I remember reading something about certain models having bad motors or electronics… something about a D/C motor versus an A/C one. Does anyone know the specifics, like what years to look out for or how to spot the bad motors?

As to the original question - is the motor on your saw A/C or D/C? If you know it's the POT that is bad, you can probably replace that pretty easily if you are handy with a soldering iron. You could try and isolate it and swap in another to verify it's bad (if it's wired, not soldered, then that should be easy). Anything beyond that would need a little electronics background to troubleshoot the motor and controller. If all else fails, and it's a D/C motor, you could probably rig up something like a MC-60 speed controller from a treadmill.
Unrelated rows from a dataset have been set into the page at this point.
/-- Whether a range touches a quarantined 64-byte line of a core (R160). -/
def Core.quarantined (c : Core) (a len : Nat) : Bool :=
  c.windows.any (fun w => w.2.any (fun x =>
    overlaps a len (x.1 / 64 * 64) ((x.1 + x.2 + 63) / 64 * 64 - x.1 / 64 * 64)))

/-- Local ranges that an outstanding operation of the core may still write: HGET destinations before HWAIT has returned,
destinations of queued engine operations and of unit requests (R82, R176). -/
def State.pendingWrites (s : State) (n : Nat) : List (Nat × Nat) :=
  let k := s.core n
  (k.xfers.filter (·.get)).map (fun x => (x.loc, x.len))
    ++ k.eng.filterMap (fun o => match o with
      | .crun _ d _ l _ _ _ => some (d, l + 32)
      | .tag _ d l => some (d, l)
      | .save _ d _ _ _ => some (d, 160)
      | _ => none)
    ++ (k.hreqs ++ tabGet [] (s.cluster (n / 8)).mau (n % 8)).flatMap (fun r =>
      [(r.addr, 64), (leAt r.block 32 8, leAt r.block 20 4), (leAt r.block 40 8, 4096)])

/-- Whether a byte read before the operation that writes it has ended: its value is open (R82, R176). -/
def State.racy (s : State) (n a len : Nat) : Bool := (s.pendingWrites n).any (fun r => overlaps a len r.1 r.2)

/-- Whether a program may load from a range: data area outside quarantine, or its constants, as the core's MPU permits (R77, R160). -/
def State.userLoadOk (s : State) (n a len : Nat) : Bool :=
  ((inData a len && !(s.core n).quarantined a len)
    || (decide (s.constBase n ≠ 0) && decide (s.constBase n ≤ a)
        && decide (a + len ≤ s.constBase n + (s.coreImage n).consts.length))) && s.coreMpu n .read a len

/-- Whether a program may store to a range (R77, R160). -/
def State.userStoreOk (s : State) (n a len : Nat) : Bool :=
  inData a len && !(s.core n).quarantined a len && s.coreMpu n .write a len

/-- The bytes that a load of local or shared memory reads, where allowed. Bytes that an operation in flight may still write are open (R82). -/
def State.loadBytes (s : State) (n a len : Nat) : Bytes × State :=
  if s.racy n a len then s.freshBytes len
  else if coreShared a then (memRead (s.cluster (n / 8)).shared (a - 0x100000) len, s)
  else (memRead (s.core n).mem a len, s)

/-- Bytes stored to the data area by the program or the runtime: an HPUT that still reads one of them is marked (R82). -/
def State.storeLocal (s : State) (n a : Nat) (b : Bytes) : State :=
  s.modCore n (fun c => { c with
    mem := memWrite c.mem a b
    xfers := c.xfers.map (fun x => if x.get = false ∧ x.done = false ∧ overlaps a b.length x.loc x.len then { x with raced := true } else x) })

/-- A store, where allowed. -/
def State.storeBytes (s : State) (n a : Nat) (b : Bytes) : State :=
  if coreLocal a then s.storeLocal n a b
  else if coreShared a then s.modCluster (n / 8) (fun c => { c with shared := memWrite c.shared (a - 0x100000) b })
  else s

/-- The core address of an operand: a register plus an offset, modulo 2^64. -/
def State.addrOf (s : State) (n ga : Nat) (imm : BitVec 16) : Nat := (s.getG n ga + imm.signExtend 64).toNat

/-- A taken branch or jump: outside the running program's code it takes ACCESS at the target fetch (R91). -/
def State.jumpTo (s : State) (n target : Nat) : State :=
  let s1 := s.modCore n (fun c => { c with pc := target })
  if s1.fetchOk n then s1 else s1.excAt n .access target

/-- The target of a signed offset that counts instructions from the branch itself, an address modulo 2^64 (R83). -/
def State.target (s : State) (n : Nat) (off : Int) : Nat := ((((s.core n).pc : Int) + 4 * off) % 2 ^ 64).toNat

/-- A conditional branch (R91). -/
def State.branch (s : State) (n : Nat) (taken : Bool) (off : Int) : State :=
  if taken then s.jumpTo n (s.target n off) else s.nextPc n

/-- Total input length of a command (R78). -/
def Entry.inLen (e : Entry) : Nat := ((e.inline.getD []).length) + (e.inputs.map (·.2)).foldl (· + ·) 0

/-- The host ranges of an input range: address and length, in segment order (R96). -/
def inputRanges : List (Nat × Nat) → Nat → Nat → List (Nat × Nat)
  | [], _, _ => []
  | (a, l) :: r, off, len =>
    if len = 0 then []
    else if l ≤ off then inputRanges r (off - l) len
    else (a + off, min len (l - off)) :: inputRanges r 0 (len - min len (l - off))

/-- The part of an input range that lies in the inline input, and the offset and length of the rest in the host ranges: an
inline first segment stands before the later segments (R43, R96). -/
def Entry.inlinePart (e : Entry) (off len : Nat) : Bytes × Nat × Nat :=
  let b := slice (e.inline.getD []) off (min len ((e.inline.getD []).length - off))
  (b, off + b.length - (e.inline.getD []).length, len - b.length)

/-- The ranges of a read cut at 512-byte boundaries, with the offset of each in the transfer (R316). -/
def readParts : List (Nat × Nat) → Nat → List (Nat × Nat × Nat)
  | [], _ => []
  | (a, l) :: r, off =>
    (splitRange 512 (l + 1) a l).map (fun p => (off + (p.1 - a), p.1, p.2)) ++ readParts r (off + l)

/-- Host transfers outstanding (R96). -/
def Core.openXfers (c : Core) : Nat := (c.xfers.filter (fun x => !x.done)).length

/-- Whether an HGET or HPUT takes DMA_FAULT at issue (R96, R160). -/
def State.dmaBad (s : State) (n loc off len lim : Nat) (put : Bool) : Bool :=
  decide (len = 0) || decide (65536 < len) || !inData loc len || decide (lim < off + len)
    || (put && (s.core n).quarantined loc len)

/-- A host transfer begun (R96): the port's MPU checks the host range whole; a refused one moves nothing and is reported
at the next HWAIT (R97, R421). Reads are handed to the port of the command's ring. -/
def State.beginXfer (s : State) (n : Nat) (e : Entry) (x : Xfer) (ranges : List (Nat × Nat)) (kind : AccKind) : State :=
  let p := if x.get then (s.sq e.tenant e.ring).cur else (s.cq e.tenant (s.sq e.tenant e.ring).cq).cur
  let acc := MpuAccess.mk .u (some e.tenant) kind
  let s0 := s.modCore n (fun c => { c with nextXfer := c.nextXfer + 1 })
  match ranges.findSome? (fun r => s.mpuFirst (4 + p) .host acc r.1 r.2) with
  | some f =>
    (s0.mpuReport (4 + p) acc f).modCore n (fun c => { c with xfers := c.xfers ++ [{ x with done := true, fail := some .refused }] })
  | none =>
    if x.get then
      let parts := readParts ranges (x.len - (ranges.map (·.2)).foldl (· + ·) 0)
      let s1 := s0.modCore n (fun c => { c with xfers := c.xfers ++ [{ x with parts := parts.length }] })
      parts.foldl (fun s r => s.hostRead p .core r.2.1 r.2.2 (.ring e.tenant e.ring e.id) (.transfer n x.num r.1)) s1
    else s0.modCore n (fun c => { c with xfers := c.xfers ++ [x] })

/-- HWAIT once nothing is outstanding (R97): a refusal or an abort is reported by DMA_FAULT, else it returns and the
transfers before it are done with. -/
def State.hwaitReturn (s : State) (n : Nat) : State :=
  let k := s.core n
  let ab := k.xfers.any (fun x => x.fail == some .aborted)
  let rf := k.xfers.any (fun x => x.fail == some .refused)
  let s1 := s.modCore n (fun c => { c with xfers := [], linkAborted := c.linkAborted || ab, refused := c.refused || rf, stall := .none })
  if ab || rf then s1.exc n .dmaFault else s1.nextPc n

/-- A stall in WAIT ends on a completion (R92). -/
def State.wake (s : State) (n : Nat) : State :=
  s.modCore n (fun c => { c with stall := if c.stall = .wait then .none else c.stall })

/-- Whether a random draw by a core would stall (R99): before the first seed and while its instance is blocked. -/
def State.randStalls (s : State) (n bytes : Nat) : Bool := (s.coreDraw n bytes).isNone

/-- Staged commands of a cluster go back to the ready state (R387). -/
def State.unstage (s : State) (c : Nat) : State :=
  { s with prf := { s.prf with entries := s.prf.entries.map (fun e =>
      match e.phase with
      | .staged n => if n / 8 = c then { e with phase := .waiting } else e
      | _ => e) } }

/-- A cluster reset: commands still running on it complete ABORTED, and its cores, engines, MAU and hash unit are reset, with
new context keys (R139, R387). -/
def State.clusterReset (s : State) (c : Nat) : State :=
  let s0 := s.unstage c
  let s1 := (List.range 8).foldl (fun s i =>
    let n := c * 8 + i
    let s := s.sendPuts n
    let k := s.core n
    let s1 : State := match s.coreEntry n with
      | some e => if e.phase = CmdPhase.ended then s else s.finish e.id .aborted 0
      | none => s
    let (key, s2) := match s1.drbgBytes n 32 with
      | some r => r
      | none => ([], s1)
    s2.modCore n (fun _ => { Core.reset with ctxKey := key, nextXfer := k.nextXfer })) s0
  s1.modCluster c (fun k => { k with mau := [], turn := 8, busy := none })

/-- Whether a rotation test waits or runs. -/
def Ras.rotating (r : Ras) : Bool :=
  r.queue.any (fun q => decide (q.2 = .rotation)) || r.tests.any (fun t => decide (t.cause = .rotation))

/-- A rotation pass whose clusters have all been queued and tested ends: ROTATIONS counts it (R464). -/
def State.passDone (s : State) : State :=
  if s.ras.pass = some [] ∧ s.ras.rotating = false then
    (s.inc Reg.RAS_ROT_STAT_ROTATIONS).modRas (fun r => { r with pass := none, once := false })
  else s

/-- A test that runs on a cluster ended or abandoned: the drain that it asked for ends (R463). -/
def State.closeTest (s : State) (c : Nat) : State :=
  if s.ras.tests.any (fun t => t.cluster = c) then
    let s1 := s.modRas (fun r => { r with tests := r.tests.filter (fun t => t.cluster ≠ c) })
    let s2 : State := { s1 with prf := { s1.prf with drained := s1.prf.drained.filter (· ≠ c) } }
    (if s2.rd Reg.PRF_DRAIN_CLUSTER = c then s2.wr Reg.PRF_DRAIN_REQ 0 else s2).passDone
  else s

/-- A test abandoned (R463): CLUSTER_TEST_SKIPPED with 1 drain time-out or 2 block reset. -/
def State.skipTest (s : State) (c why : Nat) : State :=
  if s.ras.tests.any (fun t => t.cluster = c) then
    ((s.closeTest c).wr (Reg.RAS_CL_HEALTH_LAST c) 3).emit .clusterTestSkipped none srcS0 c why 0
  else s

/-- The lowest-numbered cluster that the power cap holds out is released and queued for its test: a cluster in service was
retired (R475). -/
def State.fillCap (s : State) : State :=
  match (List.range 24).find? (fun c => s.ras.held.contains c) with
  | none => s
  | some c => s.modRas (fun r => { r with held := r.held.filter (· ≠ c), queue := r.queue ++ [(c, .returned)] })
You can get them pretty cheap online, or you can try to get one out of a treadmill you find locally - either for free or cheap.

Cheers,
Brad


----------



## Knockonit (Nov 5, 2017)

thanks to all comments, the company finally got back with me, and gave me some direction, which is to send them my control box and motor so they can fix or tune it, cost was not discussed other than controler was north of 150.00, which i have no problem with as i was given the scroll saw and it is like new. 
wished i did have some electronic knowledge, i can build hi rise buildings, damms and water plants, but anything electronic, would probably kill me. lol
again thanks for info.
rj in az


----------